Network binding for the FastAPI collector server. The server exposes /v1/telemetry (span ingestion), /metrics (Prometheus scrape), /v1/traces (trace query), /health, and /ready.

Variable Default Description
RASTIR_SERVER_CONFIG Path to YAML config file. All settings below can also be set in this file. Env vars always take precedence over YAML values
RASTIR_SERVER_HOST 0.0.0.0 Server bind address. Use 0.0.0.0 in containers, 127.0.0.1 for local-only access
RASTIR_SERVER_PORT 8080 Server bind port. Prometheus scrapes this port at /metrics, and clients push spans to /v1/telemetry on this port

Resource Limits

Guardrails that prevent the server from consuming unbounded memory or creating Prometheus cardinality explosions.

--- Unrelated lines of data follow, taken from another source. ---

-- ==== Sys2Proof/Machine/Arithmetic.lean ====
section
/-! DEFINITION. ADC and SBC (41_arithmetic.md R220 to R226). -/

namespace Sys2Proof.Machine

/-- A sum goes to A; C, V, Z and N from it; I and D are neither read nor written (R222 to R224). -/
def State.takeSum (s : State) (r : Sum) : State :=
  (s.setA r.value).setFlags (s.flags.withSum r)

/-- ADC: A + operand + C, binary whatever D is (R223). -/
def addToA (src : Source) (cost : Nat) (s : State) : Result :=
  readThen src cost (fun t m => t.takeSum (adc8 t.a m t.flags.c)) s

/-- 0x61: ADC (zero page,X) (R223). -/
def execAdcIndX (zp : Byte) (s : State) : Result :=
  addToA (.mem (.indx zp)) 6 s

/-- 0x65: ADC zero page (R223). -/
def execAdcZp (zp : Byte) (s : State) : Result :=
  addToA (.mem (.zp zp)) 3 s

/-- 0x69: ADC immediate (R223). -/
def execAdcImm (imm : Byte) (s : State) : Result :=
  addToA (.imm imm) 2 s

/-- 0x6D: ADC absolute (R223). -/
def execAdcAbs (addr : Word) (s : State) : Result :=
  addToA (.mem (.abs addr)) 4 s

/-- 0x71: ADC (zero page),Y (R223). -/
def execAdcIndY (zp : Byte) (s : State) : Result :=
  addToA (.mem (.indy zp)) 5 s

/-- 0x75: ADC zero page,X (R223). -/
def execAdcZpX (zp : Byte) (s : State) : Result :=
  addToA (.mem (.zpx zp)) 4 s

/-- 0x79: ADC absolute,Y (R223). -/
def execAdcAbsY (base : Word) (s : State) : Result :=
  addToA (.mem (.absy base)) 4 s

/-- 0x7D: ADC absolute,X (R223). -/
def execAdcAbsX (base : Word) (s : State) : Result :=
  addToA (.mem (.absx base)) 4 s

/-- SBC: A - operand - (1 - C), binary whatever D is (R224). -/
def subFromA (src : Source) (cost : Nat) (s : State) : Result :=
  readThen src cost (fun t m => t.takeSum (sbc8 t.a m t.flags.c)) s

/-- 0xE1: SBC (zero page,X) (R224). -/
def execSbcIndX (zp : Byte) (s : State) : Result :=
  subFromA (.mem (.indx zp)) 6 s

/-- 0xE5: SBC zero page (R224). -/
def execSbcZp (zp : Byte) (s : State) : Result :=
  subFromA (.mem (.zp zp)) 3 s

/-- 0xE9: SBC immediate (R224). -/
def execSbcImm (imm : Byte) (s : State) : Result :=
  subFromA (.imm imm) 2 s

/-- 0xED: SBC absolute (R224). -/
def execSbcAbs (addr : Word) (s : State) : Result :=
  subFromA (.mem (.abs addr)) 4 s

/-- 0xF1: SBC (zero page),Y (R224). -/
def execSbcIndY (zp : Byte) (s : State) : Result :=
  subFromA (.mem (.indy zp)) 5 s

/-- 0xF5: SBC zero page,X (R224). -/
def execSbcZpX (zp : Byte) (s : State) : Result :=
  subFromA (.mem (.zpx zp)) 4 s

/-- 0xF9: SBC absolute,Y (R224). -/
def execSbcAbsY (base : Word) (s : State) : Result :=
  subFromA (.mem (.absy base)) 4 s

/-- 0xFD: SBC absolute,X (R224). -/
def execSbcAbsX (base : Word) (s : State) : Result :=
  subFromA (.mem (.absx base)) 4 s

end Sys2Proof.Machine
end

Cardinality caps limit how many distinct values a Prometheus label can have — once the cap is reached, new values are replaced with __other__. This protects Prometheus from high-cardinality time series that degrade query performance.

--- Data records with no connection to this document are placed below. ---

-- ==== Sys2Proof/Certificates/Slice0/Obligations.lean ====
section
/-! DEFINITION. The statements about the machine, each from the rules of spec/ its docstring names. -/

open Sys2Proof Sys2Proof.Machine

/-- O1. For all instructions, decode and encode agree (R120 to R123, R150, R151). -/
def Obligations.DecodeOfEncode : Prop :=
  ∀ cfg : Config, cfg.valid = true → ∀ i : Instr, i.wellFormed cfg = true → ∀ rest : List Byte,
    decode cfg (encode cfg i ++ rest) = .ok i rest

/-- O2. The other direction: every accepted byte string is the encoding of the instruction read, but for the value of BRK's pad byte (R121, R150, R364). -/
def Obligations.EncodeOfDecode : Prop :=
  ∀ cfg : Config, cfg.valid = true → ∀ (bytes : List Byte) (i : Instr) (rest : List Byte),
    decode cfg bytes = .ok i rest →
      i.wellFormed cfg = true ∧
      ((i ≠ .brk ∧ bytes = encode cfg i ++ rest) ∨
        (i = .brk ∧ ∃ tail, bytes = 0x00 :: tail ∧ rest = tail.drop 1))

/-- O3. A few words per family, written out from R150 and R155. -/
def Obligations.SampleWordsDecode : Prop :=
  decode Config.default [0xA9, 0x05] = .ok (.ldaImm 0x05) [] ∧
  decode Config.default [0xB6, 0x10] = .ok (.ldxZpY 0x10) [] ∧
  decode Config.default [0x8D, 0x00, 0x02] = .ok (.staAbs 0x0200) [] ∧
  decode Config.default [0x7D, 0xFE, 0x80] = .ok (.adcAbsX 0x80FE) [] ∧
  decode Config.default [0x51, 0x20] = .ok (.eorIndY 0x20) [] ∧
  decode Config.default [0x0A] = .ok .aslAcc [] ∧
  decode Config.default [0xE8] = .ok .inx [] ∧
  decode Config.default [0x24, 0x10] = .ok (.bitZp 0x10) [] ∧
  decode Config.default [0xF0, 0x0E] = .ok (.beq 0x0E) [] ∧
  decode Config.default [0x68] = .ok .pla [] ∧
  decode Config.default [0x6C, 0xFF, 0x30] = .ok (.jmpInd 0x30FF) [] ∧
  decode Config.default [0x00, 0xEA] = .ok .brk [] ∧
  decode Config.default [0xBA] = .ok .tsx [] ∧
  decode Config.default [0x02] = .ok .stop [] ∧
  decode Config.default [0xFF] = .reject (.unknownOpcode 0xFF)

/-- O4. R152: the 105 bytes assigned to no documented instruction; one is STOP_OPCODE, the others are unknown and halt the core. -/
def Obligations.UnassignedBytesHalt : Prop :=
  unassignedBytes.length = 105 ∧
  (∀ op : Byte, documented op = false ↔ op ∈ unassignedBytes) ∧
  ∀ cfg : Config, cfg.valid = true →
    cfg.stopOpcode ∈ unassignedBytes ∧
    ∀ op ∈ unassignedBytes, op ≠ cfg.stopOpcode →
      cfg.decodeOpcode op = none ∧
      ∀ s : State, s.halted = false → s.peek s.pc = op → ∃ t, stepWith cfg s = .next t ∧ t.halted = true

/-- O5. R59 and R153: decode gives the row of a supported opcode and unknown otherwise; the default is all 152; a left-out opcode halts; the choice of the set alters no supported opcode. -/
def Obligations.SupportedOpcodesDecode : Prop :=
  (∀ op : Byte, Config.default.supports op = true ↔ documented op = true ∨ op = 0x02) ∧
  ∀ cfg : Config, cfg.valid = true → ∀ op : Byte,
    (cfg.decodeOpcode op = none ↔ cfg.supports op = false) ∧
    (cfg.supports op = true → op ≠ cfg.stopOpcode → cfg.decodeOpcode op = documentedForm op) ∧
    (cfg.supports op = true → op = cfg.stopOpcode → cfg.decodeOpcode op = some (.bare .stop)) ∧
    (op ∈ cfg.leftOut → ∀ s : State, s.halted = false → s.peek s.pc = op →
      ∃ t, stepWith cfg s = .next t ∧ t.halted = true) ∧
    (∀ l : List Byte, cfg.supports op = true → ({ cfg with leftOut := l } : Config).supports op = true →
      ({ cfg with leftOut := l } : Config).decodeOpcode op = cfg.decodeOpcode op)

/-- O6. R151, D31: STOP is one byte; a STOP_OPCODE that is a documented opcode is refused. The form of the refusal,
`invalidConfig` from every step and every reset, is the model's choice (log entry 8, DEDUCED). -/
def Obligations.StopOpcodeIsUnassigned : Prop :=
  Config.default.stopOpcode = 0x02 ∧ Config.default.valid = true ∧
  ∀ cfg : Config, encode cfg .stop = [cfg.stopOpcode] ∧
    (documented cfg.stopOpcode = true →
      (∀ s : State, stepWith cfg s = .refused .invalidConfig) ∧
      (∀ image : List Byte, reset cfg image = .refused .invalidConfig))

/-- O7. R60, R124 and R411: the step fetches, decodes and executes. That `step` takes the default parameters is the
model's choice (log entry 4, DESIGN CHOICE), and so is the cut between the fetch and `exec`, with PC past the
opcode alone for BRK (log entry 14, DESIGN CHOICE). -/
def Obligations.StepRunsDecoded : Prop :=
  (∀ s : State, step s = stepWith Config.default s) ∧
  ∀ (cfg : Config) (s : State) (i : Instr) (rest : List Byte), cfg.valid = true → s.halted = false →
    decode cfg [s.peek s.pc, s.peek (s.pc + 1), s.peek (s.pc + 2)] = .ok i rest →
      stepWith cfg s = exec i (s.afterFetch i)

/-- O8. R61: a halted core's step reads nothing, emits nothing and changes nothing. -/
def Obligations.HaltedStepIsIdle : Prop :=
  ∀ (cfg : Config) (s : State), cfg.valid = true → s.halted = true → stepWith cfg s = .next s

/-- O9. R395 and R404: the whole state after an unknown opcode. -/
def Obligations.UnknownOpcodeHalts : Prop :=
  ∀ (cfg : Config) (s : State), cfg.valid = true → s.halted = false → cfg.supports (s.peek s.pc) = false →
    stepWith cfg s = .next
      { s with
        halted := true
        pc := s.pc + 1
        events := s.events ++ accessReport s.pc ++
          [.trace s.traceRecord, .report (.unknownOpcode (s.peek s.pc) s.pc)] }

/-- O10. R400, R407, R425: no exception, no privilege; every instruction runs in every state. -/
def Obligations.StepAlwaysAnswers : Prop :=
  (∀ (i : Instr) (s : State), ∃ t, exec i s = .next t) ∧
  ∀ (cfg : Config) (s : State), cfg.valid = true → ∃ t, stepWith cfg s = .next t

/-- O11. R57, R81 to R83: the invariant `State.wf` is kept by every step. -/
def Obligations.StepKeepsWf : Prop :=
  ∀ (cfg : Config) (s t : State), cfg.valid = true → s.wf = true → stepWith cfg s = .next t → t.wf = true

/-- O12. The invariant holds at reset. -/
def Obligations.ResetIsWf : Prop :=
  State.reset.wf = true

/-- O13. R102, R450: reset with any image establishes the invariant. -/
def Obligations.LoadedStateIsWf : Prop :=
  ∀ (cfg : Config) (image : List Byte) (t : State), reset cfg image = .next t → t.wf = true

/-- O14. R54: halted is set by STOP or an unrecognised opcode alone, and stays. -/
def Obligations.HaltedExactlyByStopOrUnknown : Prop :=
  (∀ (cfg : Config) (image : List Byte) (t : State), reset cfg image = .next t → t.halted = false) ∧
  (∀ (cfg : Config) (s t : State), cfg.valid = true → s.halted = false → stepWith cfg s = .next t →
    (t.halted = true ↔ s.peek s.pc = cfg.stopOpcode ∨ cfg.supports (s.peek s.pc) = false)) ∧
  (∀ (cfg : Config) (s t : State), cfg.valid = true → s.halted = true → stepWith cfg s = .next t → t = s)

/-- O15. R55, R57, R82, R83: what a step can only leave or extend. -/
def Obligations.StepOnlyAppends : Prop :=
  ∀ (cfg : Config) (s t : State), cfg.valid = true → stepWith cfg s = .next t →
    t.rom = s.rom ∧ t.header = s.header ∧ s.cycles ≤ t.cycles ∧ s.events <+: t.events ∧ s.trace <+: t.trace ∧
      s.report <+: t.report

/-- O16. R430: one record per opcode fetch. -/
def Obligations.TraceRecordPerFetch : Prop :=
  ∀ (cfg : Config) (s t : State), cfg.valid = true → s.halted = false → stepWith cfg s = .next t →
    t.trace = s.trace ++
      [{ pc0 := s.pc, op := s.peek s.pc, a := s.a, x := s.x, y := s.y, sp := s.sp, p := s.flags.pack,
         cycles := s.cycles }]

/-- O17. R83, R431, R474: the output streams, cycles and the header are read by nothing. -/
def Obligations.StepIgnoresOutputs : Prop :=
  ∀ (cfg : Config) (s s' t t' : State), cfg.valid = true → s.visible = s'.visible →
    stepWith cfg s = .next t → stepWith cfg s' = .next t' → t.visible = t'.visible

/-- O18. R458 with the defaults of R18, which the model chose (log entries 1 to 3). -/
def Obligations.ResetValues : Prop :=
  State.reset.a = 0x00 ∧ State.reset.x = 0x00 ∧ State.reset.y = 0x00 ∧ State.reset.sp = 0xFD ∧
  State.reset.flags = { c := false, z := false, i := true, d := false, v := false, n := false } ∧
  State.reset.halted = false ∧ State.reset.cycles = 0 ∧
  State.reset.pc = word (State.reset.peek 0xFFFD) (State.reset.peek 0xFFFC) ∧
  (∀ k, State.reset.ram.read k = 0x00) ∧ (∀ k, State.reset.rom.read k = 0x00) ∧
  State.reset.events = [] ∧ State.reset.trace = [] ∧ State.reset.report = []

/-- O19. R454 to R457, over every value of the OPEN parameters. The zeros past the end of a `ramInit` shorter than 2048
bytes are the model's choice (log entry 3, DESIGN CHOICE). -/
def Obligations.ResetLoadsParametersAndVector : Prop :=
  ∀ (cfg : Config) (image : List Byte), cfg.valid = true → 32784 ≤ image.length →
    ∃ t, reset cfg image = .next t ∧
      t.a = cfg.resetA ∧ t.x = cfg.resetX ∧ t.y = cfg.resetY ∧ t.sp = cfg.resetSp ∧
      t.flags = cfg.resetFlags ∧ t.halted = false ∧ t.cycles = cfg.resetCycles ∧
      t.pc = word (t.peek 0xFFFD) (t.peek 0xFFFC) ∧
      t.pc = word (t.rom.read 0x7FFD) (t.rom.read 0x7FFC) ∧
      (∀ k < 2048, t.ram.read k = cfg.ramInit.getD k 0x00) ∧
      t.trace = [] ∧ t.report = []

/-- O20. R102: loadImage. -/
def Obligations.ImageLoading : Prop :=
  ∀ (cfg : Config) (image : List Byte), cfg.valid = true →
    (image.length < 32784 → reset cfg image = .fault (.imageSizeError image.length)) ∧
    (32784 ≤ image.length →
      ∃ t, reset cfg image = .next t ∧ t.header = image.take 16 ∧
        ∀ i < 32768, t.rom.read i = image.getD (16 + i) 0x00) ∧
    (32784 ≤ image.length → reset cfg image = reset cfg (image.take 32784))

/-- O21. The fixed reset state is a value of the reset operation (log entry 2). -/
def Obligations.ZeroImageGivesReset : Prop :=
  reset Config.default (List.replicate 32784 0x00) = .next State.reset

/-- O22. R84 and R85: MemRead. -/
def Obligations.MemReadMap : Prop :=
  ∀ (s : State) (a : Word),
    if a.toNat < 0x2000 then
      (s.memRead a).value = s.ram.read (a.toNat % 2048) ∧ (s.memRead a).state = s
    else if 0x8000 ≤ a.toNat then
      (s.memRead a).value = s.rom.read (a.toNat - 0x8000) ∧ (s.memRead a).state = s
    else
      (s.memRead a).value = 0x00 ∧
        (s.memRead a).state = { s with events := s.events ++ [.report (.unmappedAccess a)] }

/-- O23. R86: MemWrite, and what a program can observe of it. -/
def Obligations.ReadAfterWrite : Prop :=
  ∀ (s : State) (a : Word) (v : Byte), s.wf = true →
    s.memWrite a v = { s with ram := (s.memWrite a v).ram } ∧
    (s.memWrite a v).ram.read (a.toNat % 2048) = v ∧
    ∀ b : Word, (s.memWrite a v).peek b =
      if b.toNat < 0x2000 ∧ b.toNat % 2048 = a.toNat % 2048 then v else s.peek b

/-- O24. The canonical form is canonical. It is the model's choice and no rule's: the sparse lists of log entry 12 (DESIGN
CHOICE), with 0x00 for an unlisted cell (log entry 3). -/
def Obligations.EqualContentsEqualMemories : Prop :=
  ∀ (size : Nat) (m m' : Memory), m.wf size = true → m'.wf size = true →
    (∀ k, m.read k = m'.read k) → m = m'

/-- O25. R129 to R134, R138: in integers. That resolving changes no state holds of `indx` and `indy` too (R136, R137): R90
states that zero-page reads never report, and the model follows it against R204's remark on the pointers of stores
(log entry 13, DEDUCED). -/
def Obligations.DirectModes : Prop :=
  (∀ (s : State) (z : Byte),
    ((AddrForm.zp z).resolve s).ea.toNat = z.toNat ∧
    ((AddrForm.zpx z).resolve s).ea.toNat = (z.toNat + s.x.toNat) % 256 ∧
    ((AddrForm.zpy z).resolve s).ea.toNat = (z.toNat + s.y.toNat) % 256 ∧
    ((AddrForm.zp z).resolve s).crossed = false ∧ ((AddrForm.zpx z).resolve s).crossed = false ∧
    ((AddrForm.zpy z).resolve s).crossed = false) ∧
  (∀ (s : State) (w : Word),
    ((AddrForm.abs w).resolve s).ea = w ∧ ((AddrForm.abs w).resolve s).crossed = false ∧
    ((AddrForm.absx w).resolve s).ea.toNat = (w.toNat + s.x.toNat) % 65536 ∧
    ((AddrForm.absy w).resolve s).ea.toNat = (w.toNat + s.y.toNat) % 65536 ∧
    (((AddrForm.absx w).resolve s).crossed = true ↔
      w.toNat / 256 ≠ ((AddrForm.absx w).resolve s).ea.toNat / 256) ∧
    (((AddrForm.absy w).resolve s).crossed = true ↔
      w.toNat / 256 ≠ ((AddrForm.absy w).resolve s).ea.toNat / 256)) ∧
  (∀ (f : AddrForm) (s : State), (f.resolve s).state = s) ∧
  (∀ (pc : Word) (off : Byte), branchTarget pc off = BitVec.ofInt 16 (pc.toNat + off.toInt))

/-- O26. R136 and R137: in RAM cells. -/
def Obligations.PointerModes : Prop :=
  ∀ (s : State) (z : Byte),
    ((AddrForm.indx z).resolve s).ea.toNat =
      (s.ram.read ((z.toNat + s.x.toNat + 1) % 256)).toNat * 256 +
        (s.ram.read ((z.toNat + s.x.toNat) % 256)).toNat ∧
    ((AddrForm.indx z).resolve s).crossed = false ∧
    ((AddrForm.indy z).resolve s).ea.toNat =
      ((s.ram.read ((z.toNat + 1) % 256)).toNat * 256 + (s.ram.read z.toNat).toNat + s.y.toNat) % 65536 ∧
    (((AddrForm.indy z).resolve s).crossed = true ↔
      (s.ram.read ((z.toNat + 1) % 256)).toNat ≠ ((AddrForm.indy z).resolve s).ea.toNat / 256)

/-- O27. R48 and R49. -/
def Obligations.PackAndUnpack : Prop :=
  (∀ f : Flags,
    f.pack.toNat = f.n.toNat * 128 + f.v.toNat * 64 + 32 + 16 + f.d.toNat * 8 + f.i.toNat * 4 +
      f.z.toNat * 2 + f.c.toNat ∧
    Flags.unpack f.pack = f) ∧
  ∀ b : Byte,
    Flags.unpack b =
      { c := b.getLsbD 0, z := b.getLsbD 1, i := b.getLsbD 2, d := b.getLsbD 3, v := b.getLsbD 6,
        n := b.getLsbD 7 } ∧
    (Flags.unpack b).pack = b ||| 0x30

/-- O28. R50. -/
def Obligations.SetZNRule : Prop :=
  ∀ (s : State) (v : Byte),
    s.setZN v = { s with flags := { s.flags with z := decide (v = 0x00), n := decide (128 ≤ v.toNat) } } ∧
    s.flags.withZN v = (s.setZN v).flags

/-- O29. R220. -/
def Obligations.AdcInIntegers : Prop :=
  ∀ (a m : Byte) (c : Bool),
    (adc8 a m c).value.toNat = (a.toNat + m.toNat + c.toNat) % 256 ∧
    (adc8 a m c).carry = decide (a.toNat + m.toNat + c.toNat > 255) ∧
    (adc8 a m c).overflow = decide ((~~~(a ^^^ m) &&& (a ^^^ (adc8 a m c).value) &&& 0x80) ≠ 0x00) ∧
    ((adc8 a m c).overflow = true ↔
      a.toInt + m.toInt + c.toNat < -128 ∨ 127 < a.toInt + m.toInt + c.toNat)

/-- O30. R221. -/
def Obligations.SbcInIntegers : Prop :=
  ∀ (a m : Byte) (c : Bool),
    (sbc8 a m c).value = (adc8 a (~~~m) c).value ∧ (sbc8 a m c).carry = (adc8 a (~~~m) c).carry ∧
    (sbc8 a m c).overflow = decide (((a ^^^ (sbc8 a m c).value) &&& (a ^^^ m) &&& 0x80) ≠ 0x00) ∧
    (sbc8 a m c).overflow = (adc8 a (~~~m) c).overflow ∧
    (sbc8 a m true).value = a - m ∧ (sbc8 a m true).carry = decide (m.toNat ≤ a.toNat) ∧
    (sbc8 a m false).value = a - m - 1 ∧ (sbc8 a m false).carry = decide (m.toNat < a.toNat) ∧
    ((sbc8 a m c).overflow = true ↔
      a.toInt - m.toInt - (!c).toNat < -128 ∨ 127 < a.toInt - m.toInt - (!c).toNat)

/-- O31. R225. -/
def Obligations.AdcSbcRoundTrip : Prop :=
  ∀ a b : Byte,
    (sbc8 (adc8 a b false).value b true).value = a ∧
    ((sbc8 (adc8 a b false).value b (adc8 a b false).carry).value = a ↔ a.toNat + b.toNat > 255)

/-- O32. R222. -/
def Obligations.DecimalFlagIsIgnored : Prop :=
  ∀ (i : Instr) (s t : State) (b : Bool), i.mnemonic = .adc ∨ i.mnemonic = .sbc → exec i s = .next t →
    exec i { s with flags := { s.flags with d := b } } =
      .next { t with flags := { t.flags with d := b } }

Variable Default Description
RASTIR_SERVER_LIMITS_MAX_TRACES 10000 Maximum number of traces held in the in-memory trace store. When exceeded, oldest traces are evicted (FIFO). Only relevant when TRACE_STORE_ENABLED=true
RASTIR_SERVER_LIMITS_MAX_QUEUE_SIZE 50000 Maximum number of spans that can be buffered in the ingestion queue between HTTP receipt and processing. Controls memory usage — see Backpressure for what happens when the queue fills
RASTIR_SERVER_LIMITS_MAX_SPAN_ATTRIBUTES 100 Maximum number of key-value attributes retained per span. Excess attributes are silently dropped
RASTIR_SERVER_LIMITS_MAX_LABEL_VALUE_LENGTH 128 Maximum character length for any Prometheus label value. Longer values are truncated. Prevents excessively long model names or agent names from inflating metric storage
RASTIR_SERVER_LIMITS_CARDINALITY_MODEL 50 Max distinct model label values (e.g. gpt-4o, claude-3). Increase if you use many fine-tuned model variants
RASTIR_SERVER_LIMITS_CARDINALITY_PROVIDER 10 Max distinct provider label values (e.g. openai, anthropic). 10 covers all built-in adapters
RASTIR_SERVER_LIMITS_CARDINALITY_TOOL_NAME 200 Max distinct tool_name label values. Increase if your agents use many dynamically-named tools
RASTIR_SERVER_LIMITS_CARDINALITY_AGENT 200 Max distinct agent label values. Increase if you run hundreds of uniquely-named agents
RASTIR_SERVER_LIMITS_CARDINALITY_ERROR_TYPE 50 Max distinct error_type label values. Rastir normalises errors to 6 categories, so 50 is generous

Histogram Buckets

Customise the Prometheus histogram bucket boundaries for latency and token count distributions. The default buckets work well for most LLM workloads. Only change these if your latency or token distributions are unusual (e.g. very long batch jobs, or very small embeddings-only calls).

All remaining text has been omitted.